Bem vindo ao mundo da Biologia !

   Introdução
       O sangue é um líquido avermelhado muito importante para o nosso organismo, sem este a vida ( pelo menos sob a forma que a conhecemos) não seria possível para a maioria dos animais, incluindo nós, humanos. O sangue circula pelo sistema vascular sanguíneo dos animais. O sangue  é produzido na medula óssea vermelha e tem como função a manutenção da vida do organismo por meio do transporte de nutrientes, toxinas, oxigénio e dióxido de carbono.

    É constituído por diversos tipos de células que estão numa parte líquida denominada de plasma. Essas células são classificadas como leucócitos (Glóbulos Brancos), eritrócitos (Glóbulos Vermelhos) e trombócitos (plaquetas).
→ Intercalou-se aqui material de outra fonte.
-- ==== Sys2Proof/Laws/State.lean ====
section
/-! SUPPORT. One lemma for each field of the state and each update of one block, and what a fold keeps, so that no later
proof unfolds a record update. -/

namespace Sys2Proof.Machine

open Sys2Proof

/-! ### withRecord -/

@[simp] theorem State.withRecord_time (s : State) (r : Record) : (s.withRecord r).time = s.time := rfl
@[simp] theorem State.withRecord_pins (s : State) (r : Record) : (s.withRecord r).pins = s.pins := rfl
@[simp] theorem State.withRecord_link (s : State) (r : Record) : (s.withRecord r).link = s.link := rfl
@[simp] theorem State.withRecord_agreement_phase (s : State) (r : Record) :
    (s.withRecord r).agreement.phase = s.agreement.phase := rfl
@[simp] theorem State.withRecord_agreement_believed (s : State) (r : Record) :
    (s.withRecord r).agreement.believed = s.agreement.believed := rfl
@[simp] theorem State.withRecord_agreement_restImage (s : State) (r : Record) :
    (s.withRecord r).agreement.restImage = s.agreement.restImage := rfl
@[simp] theorem State.withRecord_agreement_number (s : State) (r : Record) :
    (s.withRecord r).agreement.number = s.agreement.number := rfl
@[simp] theorem State.withRecord_agreement_record (s : State) (r : Record) :
    (s.withRecord r).agreement.record = some r := rfl
@[simp] theorem State.withRecord_agreement_history (s : State) (r : Record) :
    (s.withRecord r).agreement.history = s.agreement.history := rfl
@[simp] theorem State.withRecord_agreement_lateProposals (s : State) (r : Record) :
    (s.withRecord r).agreement.lateProposals = s.agreement.lateProposals := rfl
@[simp] theorem State.withRecord_agreement_streaks (s : State) (r : Record) :
    (s.withRecord r).agreement.streaks = s.agreement.streaks := rfl
@[simp] theorem State.withRecord_agreement_voteWindow (s : State) (r : Record) :
    (s.withRecord r).agreement.voteWindow = s.agreement.voteWindow := rfl
@[simp] theorem State.withRecord_agreement_voteGuard (s : State) (r : Record) :
    (s.withRecord r).agreement.voteGuard = s.agreement.voteGuard := rfl
@[simp] theorem State.withRecord_presence (s : State) (r : Record) : (s.withRecord r).presence = s.presence := rfl
@[simp] theorem State.withRecord_executor (s : State) (r : Record) : (s.withRecord r).executor = s.executor := rfl
@[simp] theorem State.withRecord_channel (s : State) (r : Record) : (s.withRecord r).channel = s.channel := rfl
@[simp] theorem State.withRecord_wake (s : State) (r : Record) : (s.withRecord r).wake = s.wake := rfl
@[simp] theorem State.withRecord_request (s : State) (r : Record) : (s.withRecord r).request = s.request := rfl
@[simp] theorem State.withRecord_faults (s : State) (r : Record) : (s.withRecord r).faults = s.faults := rfl
@[simp] theorem State.withRecord_loader (s : State) (r : Record) : (s.withRecord r).loader = s.loader := rfl
@[simp] theorem State.withRecord_port (s : State) (r : Record) : (s.withRecord r).port = s.port := rfl
@[simp] theorem State.withRecord_pending (s : State) (r : Record) : (s.withRecord r).pending = s.pending := rfl

/-! ### withPhase -/

@[simp] theorem State.withPhase_time (s : State) (p : Phase) : (s.withPhase p).time = s.time := rfl
@[simp] theorem State.withPhase_pins (s : State) (p : Phase) : (s.withPhase p).pins = s.pins := rfl
@[simp] theorem State.withPhase_link (s : State) (p : Phase) : (s.withPhase p).link = s.link := rfl
@[simp] theorem State.withPhase_agreement_phase (s : State) (p : Phase) :
    (s.withPhase p).agreement.phase = p := rfl
@[simp] theorem State.withPhase_agreement_believed (s : State) (p : Phase) :
    (s.withPhase p).agreement.believed = s.agreement.believed := rfl
@[simp] theorem State.withPhase_agreement_restImage (s : State) (p : Phase) :
    (s.withPhase p).agreement.restImage = s.agreement.restImage := rfl
@[simp] theorem State.withPhase_agreement_number (s : State) (p : Phase) :
    (s.withPhase p).agreement.number = s.agreement.number := rfl
@[simp] theorem State.withPhase_agreement_record (s : State) (p : Phase) :
    (s.withPhase p).agreement.record = s.agreement.record := rfl
@[simp] theorem State.withPhase_agreement_history (s : State) (p : Phase) :
    (s.withPhase p).agreement.history = s.agreement.history := rfl
@[simp] theorem State.withPhase_agreement_lateProposals (s : State) (p : Phase) :
    (s.withPhase p).agreement.lateProposals = s.agreement.lateProposals := rfl
@[simp] theorem State.withPhase_agreement_streaks (s : State) (p : Phase) :
    (s.withPhase p).agreement.streaks = s.agreement.streaks := rfl
@[simp] theorem State.withPhase_agreement_voteWindow (s : State) (p : Phase) :
    (s.withPhase p).agreement.voteWindow = s.agreement.voteWindow := rfl
@[simp] theorem State.withPhase_agreement_voteGuard (s : State) (p : Phase) :
    (s.withPhase p).agreement.voteGuard = s.agreement.voteGuard := rfl
@[simp] theorem State.withPhase_presence (s : State) (p : Phase) : (s.withPhase p).presence = s.presence := rfl
@[simp] theorem State.withPhase_executor (s : State) (p : Phase) : (s.withPhase p).executor = s.executor := rfl
@[simp] theorem State.withPhase_channel (s : State) (p : Phase) : (s.withPhase p).channel = s.channel := rfl
@[simp] theorem State.withPhase_wake (s : State) (p : Phase) : (s.withPhase p).wake = s.wake := rfl
@[simp] theorem State.withPhase_request (s : State) (p : Phase) : (s.withPhase p).request = s.request := rfl
@[simp] theorem State.withPhase_faults (s : State) (p : Phase) : (s.withPhase p).faults = s.faults := rfl
@[simp] theorem State.withPhase_loader (s : State) (p : Phase) : (s.withPhase p).loader = s.loader := rfl
@[simp] theorem State.withPhase_port (s : State) (p : Phase) : (s.withPhase p).port = s.port := rfl
@[simp] theorem State.withPhase_pending (s : State) (p : Phase) : (s.withPhase p).pending = s.pending := rfl
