@[simp] theorem raisePeerLost_keeps (i : StationId) (s : State) :
    (raisePeerLost i s).time = s.time ∧ (raisePeerLost i s).pins = s.pins ∧
    (raisePeerLost i s).link.integrated = s.link.integrated ∧
    (raisePeerLost i s).link.receiveErrors = s.link.receiveErrors ∧ (raisePeerLost i s).agreement = s.agreement ∧
    (raisePeerLost i s).presence = s.presence ∧ (raisePeerLost i s).executor = s.executor ∧
    (raisePeerLost i s).channel = s.channel ∧ (raisePeerLost i s).wake.inputs = s.wake.inputs ∧
    (raisePeerLost i s).wake.pressed = s.wake.pressed ∧ (raisePeerLost i s).wake.debounce = s.wake.debounce ∧
    (raisePeerLost i s).wake.longPress = s.wake.longPress ∧
    (raisePeerLost i s).wake.commonWindow = s.wake.commonWindow ∧ (raisePeerLost i s).wake.queue = s.wake.queue ∧
    (raisePeerLost i s).wake.minDwell = s.wake.minDwell ∧ (raisePeerLost i s).wake.faultHold = s.wake.faultHold ∧
    (raisePeerLost i s).wake.demote = s.wake.demote ∧ (raisePeerLost i s).request.underVote = s.request.underVote ∧
    (raisePeerLost i s).request.deferHold = s.request.deferHold ∧
    (raisePeerLost i s).request.lockout = s.request.lockout ∧
    (raisePeerLost i s).request.refresh = s.request.refresh ∧ (raisePeerLost i s).request.pulses = s.request.pulses ∧
    (raisePeerLost i s).request.result = s.request.result ∧ (raisePeerLost i s).faults.deferred = s.faults.deferred ∧
    (raisePeerLost i s).loader = s.loader ∧ (raisePeerLost i s).port = s.port ∧
    (raisePeerLost i s).pending = s.pending := by
  simp [raisePeerLost]

@[simp] theorem setBeat_keeps (n : Nat) (s : State) :
    (setBeat n s).time = s.time ∧ (setBeat n s).pins = s.pins ∧ (setBeat n s).link = s.link ∧
    (setBeat n s).agreement = s.agreement ∧ (setBeat n s).presence.peers = s.presence.peers ∧
    (setBeat n s).presence.barring = s.presence.barring ∧ (setBeat n s).presence.muteCause = s.presence.muteCause ∧
    (setBeat n s).presence.debt = s.presence.debt ∧ (setBeat n s).presence.censusWindow = s.presence.censusWindow ∧
    (setBeat n s).presence.barredRetry = s.presence.barredRetry ∧
    (setBeat n s).presence.retryHeld = s.presence.retryHeld ∧
    (setBeat n s).presence.alignment = s.presence.alignment ∧ (setBeat n s).executor = s.executor ∧
    (setBeat n s).channel = s.channel ∧ (setBeat n s).wake = s.wake ∧ (setBeat n s).request = s.request ∧
    (setBeat n s).faults = s.faults ∧ (setBeat n s).loader = s.loader ∧ (setBeat n s).port = s.port ∧
    (setBeat n s).pending = s.pending := by
  unfold setBeat
  split <;> simp

@[simp] theorem recomputeBeat_keeps (s : State) :
    (recomputeBeat s).time = s.time ∧ (recomputeBeat s).pins = s.pins ∧ (recomputeBeat s).link = s.link ∧
    (recomputeBeat s).agreement = s.agreement ∧ (recomputeBeat s).presence.peers = s.presence.peers ∧
    (recomputeBeat s).presence.barring = s.presence.barring ∧
    (recomputeBeat s).presence.muteCause = s.presence.muteCause ∧ (recomputeBeat s).presence.debt = s.presence.debt ∧
    (recomputeBeat s).presence.censusWindow = s.presence.censusWindow ∧
    (recomputeBeat s).presence.barredRetry = s.presence.barredRetry ∧
    (recomputeBeat s).presence.retryHeld = s.presence.retryHeld ∧
    (recomputeBeat s).presence.alignment = s.presence.alignment ∧ (recomputeBeat s).executor = s.executor ∧
    (recomputeBeat s).channel = s.channel ∧ (recomputeBeat s).wake = s.wake ∧ (recomputeBeat s).request = s.request ∧
    (recomputeBeat s).faults = s.faults ∧ (recomputeBeat s).loader = s.loader ∧ (recomputeBeat s).port = s.port ∧
    (recomputeBeat s).pending = s.pending := by
  simp [recomputeBeat]
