/-! ### The steps of a row -/

/-- The steps for a row fit, each output at most once (R152). -/
theorem alignmentSteps_fit (s : State) (row : ProfileRow) :
    (∀ d ∈ s.alignmentSteps row, s.stepFits d) ∧ ((s.alignmentSteps row).map outputOf).Nodup := by
  have hne : ∀ a b : Level, (a != b) = true → b = .low → a = .high := by
    intro a b h q
    cases a <;> cases b <;> first | rfl | exact absurd q (by decide) | exact absurd h (by decide)
  have hnl : ∀ a b : Level, (a != b) = true → b = .high → a = .low := by
    intro a b h q
    cases a <;> cases b <;> first | rfl | exact absurd q (by decide) | exact absurd h (by decide)
  refine ⟨fun d hd => ?_, ?_⟩
  · simp only [State.alignmentSteps, List.mem_append, List.mem_map, List.mem_filter, Bool.and_eq_true, beq_iff_eq,
      State.railDiffers, State.signalDiffers] at hd
    rcases hd with (⟨ch, ⟨-, ⟨h1, h2⟩, h3⟩, rfl⟩ | ⟨ch, ⟨-, ⟨h1, h2⟩, h3⟩, rfl⟩) | ⟨i, ⟨-, h⟩, rfl⟩
    · exact ⟨h1, hne _ _ h2 h3⟩
    · exact ⟨h1, hnl _ _ h2 h3⟩
    · split
      · exact hnl _ _ h ‹_›
      · rename_i q
        exact hne _ _ h (by cases hh : tabGet row.signals i <;> simp_all)
  · have hin : ∀ (f : Fin 6 → Change) (l : List (Fin 6)) (q : Fin 6 → Bool), (∀ ch, outputOf (f ch) = .inl ch) → l.Nodup →
        (((l.filter q).map f).map outputOf).Nodup ∧
        ∀ o ∈ ((l.filter q).map f).map outputOf, ∃ ch, o = .inl ch ∧ q ch = true := fun f l q hf hl => by
      have : ((l.filter q).map f).map outputOf = (l.filter q).map Sum.inl := by
        rw [List.map_map]
        exact List.map_congr_left fun ch _ => hf ch
      rw [this]
      refine ⟨(hl.filter _).map Sum.inl_injective, fun o ho => ?_⟩
      simp only [List.mem_map, List.mem_filter] at ho
      obtain ⟨ch, ⟨-, h⟩, rfl⟩ := ho
      exact ⟨ch, rfl, h⟩
    obtain ⟨a1, a2⟩ := hin Change.drop allRails.reverse (fun ch => s.railDiffers row ch && tabGet row.rails ch == .low)
      (fun _ => rfl) (List.nodup_reverse.2 (List.nodup_finRange 6))
    obtain ⟨b1, b2⟩ := hin Change.raise allRails (fun ch => s.railDiffers row ch && tabGet row.rails ch == .high)
      (fun _ => rfl) (List.nodup_finRange 6)
    have c : ∀ (f : Fin 4 → Change) (q : Fin 4 → Bool), (∀ i, outputOf (f i) = .inr i) →
        (((allSignals.filter q).map f).map outputOf) = (allSignals.filter q).map Sum.inr := fun f q hf => by
      rw [List.map_map]
      exact List.map_congr_left fun i _ => hf i
    unfold State.alignmentSteps
    rw [List.map_append, List.map_append, c _ _ fun i => by split <;> rfl]
    refine List.Nodup.append (List.Nodup.append a1 b1 ?_)
      (((List.nodup_finRange 4).filter _).map Sum.inr_injective) ?_
    · intro o h h'
      obtain ⟨ch, rfl, h1⟩ := a2 o h
      obtain ⟨ch', e, h2⟩ := b2 _ h'
      cases e
      simp only [Bool.and_eq_true, beq_iff_eq] at h1 h2
      rw [h1.2] at h2
      cases h2.2
    · intro o h h'
      simp only [List.mem_map] at h'
      obtain ⟨i, -, rfl⟩ := h'
      rcases List.mem_append.1 h with h | h
      · obtain ⟨_, e, _⟩ := a2 _ h
        cases e
      · obtain ⟨_, e, _⟩ := b2 _ h
        cases e

/-- The steps for a row: one for each output that differs from it, and for no other. -/
theorem mem_alignmentSteps (s : State) (row : ProfileRow) :
    (∀ ch, (.raise ch ∈ s.alignmentSteps row ↔ s.railDiffers row ch = true ∧ tabGet row.rails ch = .high) ∧
      (.drop ch ∈ s.alignmentSteps row ↔ s.railDiffers row ch = true ∧ tabGet row.rails ch = .low)) ∧
    ∀ i, (.setHigh i ∈ s.alignmentSteps row ↔ s.signalDiffers row i = true ∧ tabGet row.signals i = .high) ∧
      (.setLow i ∈ s.alignmentSteps row ↔ s.signalDiffers row i = true ∧ tabGet row.signals i = .low) := by
  simp only [State.alignmentSteps, List.mem_append, List.mem_map, List.mem_filter, Bool.and_eq_true, beq_iff_eq]
  refine ⟨fun ch => ⟨⟨?_, ?_⟩, ?_, ?_⟩, fun i => ⟨⟨?_, ?_⟩, ?_, ?_⟩⟩
  · rintro ((⟨_, -, q⟩ | ⟨_, ⟨-, h⟩, q⟩) | ⟨_, -, q⟩)
    · cases q
    · cases q
      exact h
    · split at q <;> cases q
  · exact fun h => .inl (.inr ⟨ch, ⟨List.mem_finRange ch, h⟩, rfl⟩)
  · rintro ((⟨_, ⟨-, h⟩, q⟩ | ⟨_, -, q⟩) | ⟨_, -, q⟩)
    · cases q
      exact h
    · cases q
    · split at q <;> cases q
  · exact fun h => .inl (.inl ⟨ch, ⟨List.mem_reverse.2 (List.mem_finRange ch), h⟩, rfl⟩)
  · rintro ((⟨_, -, q⟩ | ⟨_, -, q⟩) | ⟨_, ⟨-, h⟩, q⟩)
    · cases q
    · cases q
    · split at q <;> cases q
      exact ⟨h, ‹_›⟩
  · exact fun h => .inr ⟨i, ⟨List.mem_finRange i, h.1⟩, if_pos h.2⟩
  · rintro ((⟨_, -, q⟩ | ⟨_, -, q⟩) | ⟨_, ⟨-, h⟩, q⟩)
    · cases q
    · cases q
    · split at q <;> cases q
      rename_i n
      exact ⟨h, by cases hi : tabGet row.signals i <;> simp_all⟩
  · exact fun h => .inr ⟨i, ⟨List.mem_finRange i, h.1⟩, if_neg (by simp [h.2])⟩
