@[simp] theorem takeForward_keeps (sender : StationId) (number : TxnNumber) (stage : Nat) (own : Option Ready) (s : State) :
    (takeForward sender number stage own s).time = s.time ∧ (takeForward sender number stage own s).pins = s.pins ∧
    (takeForward sender number stage own s).link.integrated = s.link.integrated ∧
    (takeForward sender number stage own s).link.receiveErrors = s.link.receiveErrors ∧
    (takeForward sender number stage own s).agreement.lateProposals = s.agreement.lateProposals ∧
    (takeForward sender number stage own s).agreement.streaks = s.agreement.streaks ∧
    (takeForward sender number stage own s).presence.peers = s.presence.peers ∧
    (takeForward sender number stage own s).presence.barring = s.presence.barring ∧
    (takeForward sender number stage own s).presence.alignment = s.presence.alignment ∧
    (takeForward sender number stage own s).request.underVote = s.request.underVote ∧
    (takeForward sender number stage own s).loader = s.loader ∧
    (takeForward sender number stage own s).port = s.port ∧
    (takeForward sender number stage own s).pending = s.pending := by
  unfold takeForward
  split <;> simp

@[simp] theorem takePropose_keeps (sender : StationId) (kind : Kind) (imageBacked : Bool) (inh : Inhibits) (own : Option Ready) (s : State) :
    (takePropose sender kind imageBacked inh own s).time = s.time ∧
    (takePropose sender kind imageBacked inh own s).pins = s.pins ∧
    (takePropose sender kind imageBacked inh own s).link.integrated = s.link.integrated ∧
    (takePropose sender kind imageBacked inh own s).link.receiveErrors = s.link.receiveErrors ∧
    (takePropose sender kind imageBacked inh own s).agreement.restImage = s.agreement.restImage ∧
    (takePropose sender kind imageBacked inh own s).agreement.history = s.agreement.history ∧
    (takePropose sender kind imageBacked inh own s).presence.peers = s.presence.peers ∧
    (takePropose sender kind imageBacked inh own s).presence.barring = s.presence.barring ∧
    (takePropose sender kind imageBacked inh own s).presence.muteCause = s.presence.muteCause ∧
    (takePropose sender kind imageBacked inh own s).presence.debt = s.presence.debt ∧
    (takePropose sender kind imageBacked inh own s).presence.barredRetry = s.presence.barredRetry ∧
    (takePropose sender kind imageBacked inh own s).presence.retryHeld = s.presence.retryHeld ∧
    (takePropose sender kind imageBacked inh own s).channel.corrections = s.channel.corrections ∧
    (takePropose sender kind imageBacked inh own s).wake.pressed = s.wake.pressed ∧
    (takePropose sender kind imageBacked inh own s).wake.debounce = s.wake.debounce ∧
    (takePropose sender kind imageBacked inh own s).wake.longPress = s.wake.longPress ∧
    (takePropose sender kind imageBacked inh own s).wake.commonWindow = s.wake.commonWindow ∧
    (takePropose sender kind imageBacked inh own s).wake.queue = s.wake.queue ∧
    (takePropose sender kind imageBacked inh own s).wake.minDwell = s.wake.minDwell ∧
    (takePropose sender kind imageBacked inh own s).wake.faultHold = s.wake.faultHold ∧
    (takePropose sender kind imageBacked inh own s).request.deferHold = s.request.deferHold ∧
    (takePropose sender kind imageBacked inh own s).request.lockout = s.request.lockout ∧
    (takePropose sender kind imageBacked inh own s).request.refresh = s.request.refresh ∧
    (takePropose sender kind imageBacked inh own s).faults = s.faults ∧
    (takePropose sender kind imageBacked inh own s).loader = s.loader ∧
    (takePropose sender kind imageBacked inh own s).port = s.port ∧
    (takePropose sender kind imageBacked inh own s).pending = s.pending := by
  unfold takePropose
  (repeat' split) <;> simp

@[simp] theorem takeUnwind_keeps (sender : StationId) (number : TxnNumber) (stage : Nat) (own : Option Ready) (s : State) :
    (takeUnwind sender number stage own s).time = s.time ∧ (takeUnwind sender number stage own s).pins = s.pins ∧
    (takeUnwind sender number stage own s).link.integrated = s.link.integrated ∧
    (takeUnwind sender number stage own s).link.receiveErrors = s.link.receiveErrors ∧
    (takeUnwind sender number stage own s).agreement.number = s.agreement.number ∧
    (takeUnwind sender number stage own s).agreement.lateProposals = s.agreement.lateProposals ∧
    (takeUnwind sender number stage own s).agreement.streaks = s.agreement.streaks ∧
    (takeUnwind sender number stage own s).presence.peers = s.presence.peers ∧
    (takeUnwind sender number stage own s).presence.barring = s.presence.barring ∧
    (takeUnwind sender number stage own s).presence.muteCause = s.presence.muteCause ∧
    (takeUnwind sender number stage own s).presence.debt = s.presence.debt ∧
    (takeUnwind sender number stage own s).presence.censusWindow = s.presence.censusWindow ∧
    (takeUnwind sender number stage own s).presence.barredRetry = s.presence.barredRetry ∧
    (takeUnwind sender number stage own s).presence.retryHeld = s.presence.retryHeld ∧
    (takeUnwind sender number stage own s).presence.alignment = s.presence.alignment ∧
    (takeUnwind sender number stage own s).wake.debounce = s.wake.debounce ∧
    (takeUnwind sender number stage own s).wake.longPress = s.wake.longPress ∧
    (takeUnwind sender number stage own s).wake.faultHold = s.wake.faultHold ∧
    (takeUnwind sender number stage own s).request.underVote = s.request.underVote ∧
    (takeUnwind sender number stage own s).loader = s.loader ∧ (takeUnwind sender number stage own s).port = s.port ∧
    (takeUnwind sender number stage own s).pending = s.pending := by
  unfold takeUnwind
  split <;> simp
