theorem execUnknownCommand_keeps (w : CodeWrite) (s : State) :
    ∃ t, execUnknownCommand w s = .next t ∧
    t.time = s.time ∧ t.pins = s.pins ∧ t.link = s.link ∧ t.agreement = s.agreement ∧ t.presence = s.presence ∧
    t.executor = s.executor ∧ t.channel = s.channel ∧ t.wake = s.wake ∧ t.request = s.request ∧ t.faults = s.faults ∧
    t.loader = s.loader ∧ t.port.selected = s.port.selected ∧ t.port.output = s.port.output ∧ t.pending = s.pending := by
  refine ⟨_, rfl, ?_⟩
  unfold onPort
  (repeat' split) <;> simp

theorem execWakeq_keeps (w : PortWrite) (s : State) :
    ∃ t, execWakeq w s = .next t ∧
    t.time = s.time ∧ t.pins = s.pins ∧ t.link = s.link ∧ t.agreement = s.agreement ∧ t.presence = s.presence ∧
    t.executor = s.executor ∧ t.channel = s.channel ∧ t.wake = s.wake ∧ t.request = s.request ∧ t.faults = s.faults ∧
    t.loader = s.loader ∧ t.port.output = s.port.output ∧ t.pending = s.pending := by
  refine ⟨_, rfl, ?_⟩
  unfold onPort
  (repeat' split) <;> simp

end Sys2Proof.Machine
end

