-- ==== Sys2Proof/Tests/Slice0.lean ====
section
/-! SUPPORT. Tests: the refused commands of WellFormed, the bits of frames written out from the manual's tables, states
that meet the hypotheses of the statements (named test_<Statement>), and a few single steps. -/

namespace Sys2Proof.Tests

open Sys2Proof Sys2Proof.Machine

set_option Elab.async false

/-! ### A small board: an image and states -/

/-- A rail channel in use. -/
def plainRail : RailParams :=
  { RailParams.blank with
    enabled := true, settleWindow := 2000, dischargeWindow := 2000, holdUp := 500, holdDown := 500
    dropoutFilter := 20, dropoutThreshold := 3, dropoutWindow := 100 }

/-- Rail 0 plain, rail 1 tolerant, rail 2 with holds of 0, the others not enabled. -/
def boardRails : Table 6 RailParams :=
  #v[plainRail, { plainRail with tolerant := true }, { plainRail with holdUp := 0, holdDown := 0 }, RailParams.blank,
    RailParams.blank, RailParams.blank]

/-- Input 0 the button, 1 COUNT by the common window, 2 LEVEL, 3 COUNT by its own window. -/
def boardWakes : Table 8 WakeInputDef :=
  let d := { WakeInputDef.blank with allowRest := true, allowStow := true, allowOff := true }
  #v[{ d with kind := .button, debounce := 20, longPress := 4000 }, { d with kind := .count, window := .common, threshold := 3 },
    { d with kind := .level, holdTime := 20 }, { d with kind := .count, window := .own, ownLength := 50, threshold := 3 },
    WakeInputDef.blank, WakeInputDef.blank, WakeInputDef.blank, WakeInputDef.blank]

/-- A row with rail 0 at this level and every other output low. -/
def rowOf (l : Level) : ProfileRow := { ProfileRow.blank with rails := #v[l, .low, .low, .low, .low, .low] }

/-- A plan section: rail 0 is up in RUN and REST. -/
def boardPlan : PlanSection where
  plans :=
    { enterRest := [⟨1, 0, 500, [.pulse 0 5]⟩, ⟨2, 2, 500, [.wait 10]⟩, ⟨3, 2, 500, [.await 0 .high 50]⟩]
      enterStow := [⟨1, 0, 500, [.change (.drop 0) true]⟩]
      enterOff := [⟨1, 0, 500, [.change (.drop 0) true]⟩, ⟨2, 2, 500, [.wait 10]⟩, ⟨3, 2, 500, [.await 0 .high 50]⟩]
      resume := []
      rise := [⟨1, 0, 500, [.change (.raise 0) true]⟩]
      demote := [⟨1, 0, 500, [.change (.drop 0) true]⟩] }
  profile := ⟨rowOf .high, rowOf .high, rowOf .low, rowOf .low⟩

/-- A system section of four stations. -/
def boardSystem : SystemSection where
  linkRate := .kbit100
  beatRun := 20
  beatLow := 500
  voteWindow := 30
  censusWindow := 500
  barredRetry := 1000
  stages := ⟨4, 3, 3, 4, 4, 2⟩
  commits := ⟨3, 2, 3, 2, 0, 1⟩
  required := 15
  quorum := 15
  minDwell := 3000
  lockout := 1000
  faultHold := 5000
  deferHold := 2000

/-- The image of station 0. -/
def board : Image where
  header := [0x5A, 0x53, 0, 21, 0, 0, 3, 0, 2, 0, 3, 0x48, 0x79]
  systemBytes := [1, 2, 3]
  stationBytes := [4, 5]
  planBytes := [6, 7, 8]
  system := boardSystem
  station :=
    { StationSection.blank with
      address := 0x10, rails := boardRails, wakes := boardWakes, commonWindow := 100, shortPress := .enterRest }
  plan := boardPlan

/-- Quiet inhibit inputs. -/
def quiet : Inhibits := ⟨.low, .low⟩

/-- A peer that is PRESENT. -/
def presentPeer : Peer := { Peer.blank with presence := .present, silence := some 100, lastReset := some .por }

/-- An EXCLUDED peer. -/
def excludedPeer : Peer := { Peer.blank with presence := .excluded, misses := 3 }

/-- The state that a command answers with. -/
def after (c : Instr) (s : State) : State :=
  match exec c s with
  | .next t => t
  | _ => s

/-- Station 0 on the link, SETTLED in RUN under number 6, with stations 1 to 3 PRESENT and station 4 EXCLUDED. -/
def station : State :=
  { State.reset with
    link := { Link.blank with integrated := true }
    agreement := { Agreement.blank with phase := .settled, believed := some .run, number := some 6 }
    presence := { Presence.blank with
      peers := #v[Peer.blank, presentPeer, presentPeer, presentPeer, excludedPeer, Peer.blank, Peer.blank, Peer.blank]
      beat := some 20, beatTimer := some 20 }
    channel := { Channel.blank with rails := tabSet Channel.blank.rails 0 (Rail.still .on) }
    wake := { WakeUnit.blank with commonWindow := some 100 }
    loader := { image := some board, signature := crc16 board.systemBytes, resetCause := .por, bytesRead := some 21 } }

/-- A write to the station's address with this many bytes behind the command. -/
def write (extra : Nat) : PortWrite := ⟨0x10, extra⟩

/-- A write to another station. -/
def elsewhere : PortWrite := ⟨0x11, 0⟩

/-- The station in this phase. -/
def inPhase (p : Phase) (s : State) : State := s.withPhase p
Os glóbulos vermelhos têm como função transportar oxigénio até às células e dióxido de carbono até aos pulmões pela hemoglobina. A função das plaquetas ou trombócitos é realizar a coagulação do sangue. Os leucócitos ou glóbulos brancos têm como função proteger o organismos de agentes agressores. Existem diferentes tipos de leucócitos, cada um com funções específicas. Existem os granulares (Neutrófilos, Eosinófilos e Basófilos)e os agranulares (Monócitos e Linfócitos),com a excepção dos linfócitos os restantes leucócitos são capazes de realizar a fagocitose e por isso são denominados de células fagocitárias ou fagócitos.
    Os linfócitos podem classificar-se em três tipos : os linfócitos T, os linfócitos B e as células Natural Killer (NK), estes fazem parte da imunidade específica, pois produzem anticorpos para “imobilizar” apenas microorganismos específicos (através do reconhecimento de antigénios específicos.).
     Já os fagocitários (basófilos; neutrófilos, eosinófilos e monócitos) são responsáveis, como o seu próprio nome indica, pela Fagocitose de qualquer microorganismo estranho e prejudicial para o nosso organismo. Fazem parte, então, de um mecanismo de defesa não específico.
   A fagocitose é um processo eficaz que tem como objetivo destruir (através de um processo de digestão) diretamente qualquer microorganismo estranho que invada o nosso organismo, e este é um processo que apenas ocorre nos animais, pois a fagocitose é realizada pelos lisossomas (organelos que apenas existem nas células animais). O processo de fagocitose compreende as seguintes fases: Adesão; Ingestão; Digestão e Exocitose:
   Adesão: Esta é uma primeira fase, em que o microorganismo estranho entra em contacto com a membrana celular.
  Ingestão: Nesta fase seguinte, os fagócitos emitem prolongamentos citoplasmáticos(pseudópodes) que vao englobar o microorganismo, formando o fagossoma.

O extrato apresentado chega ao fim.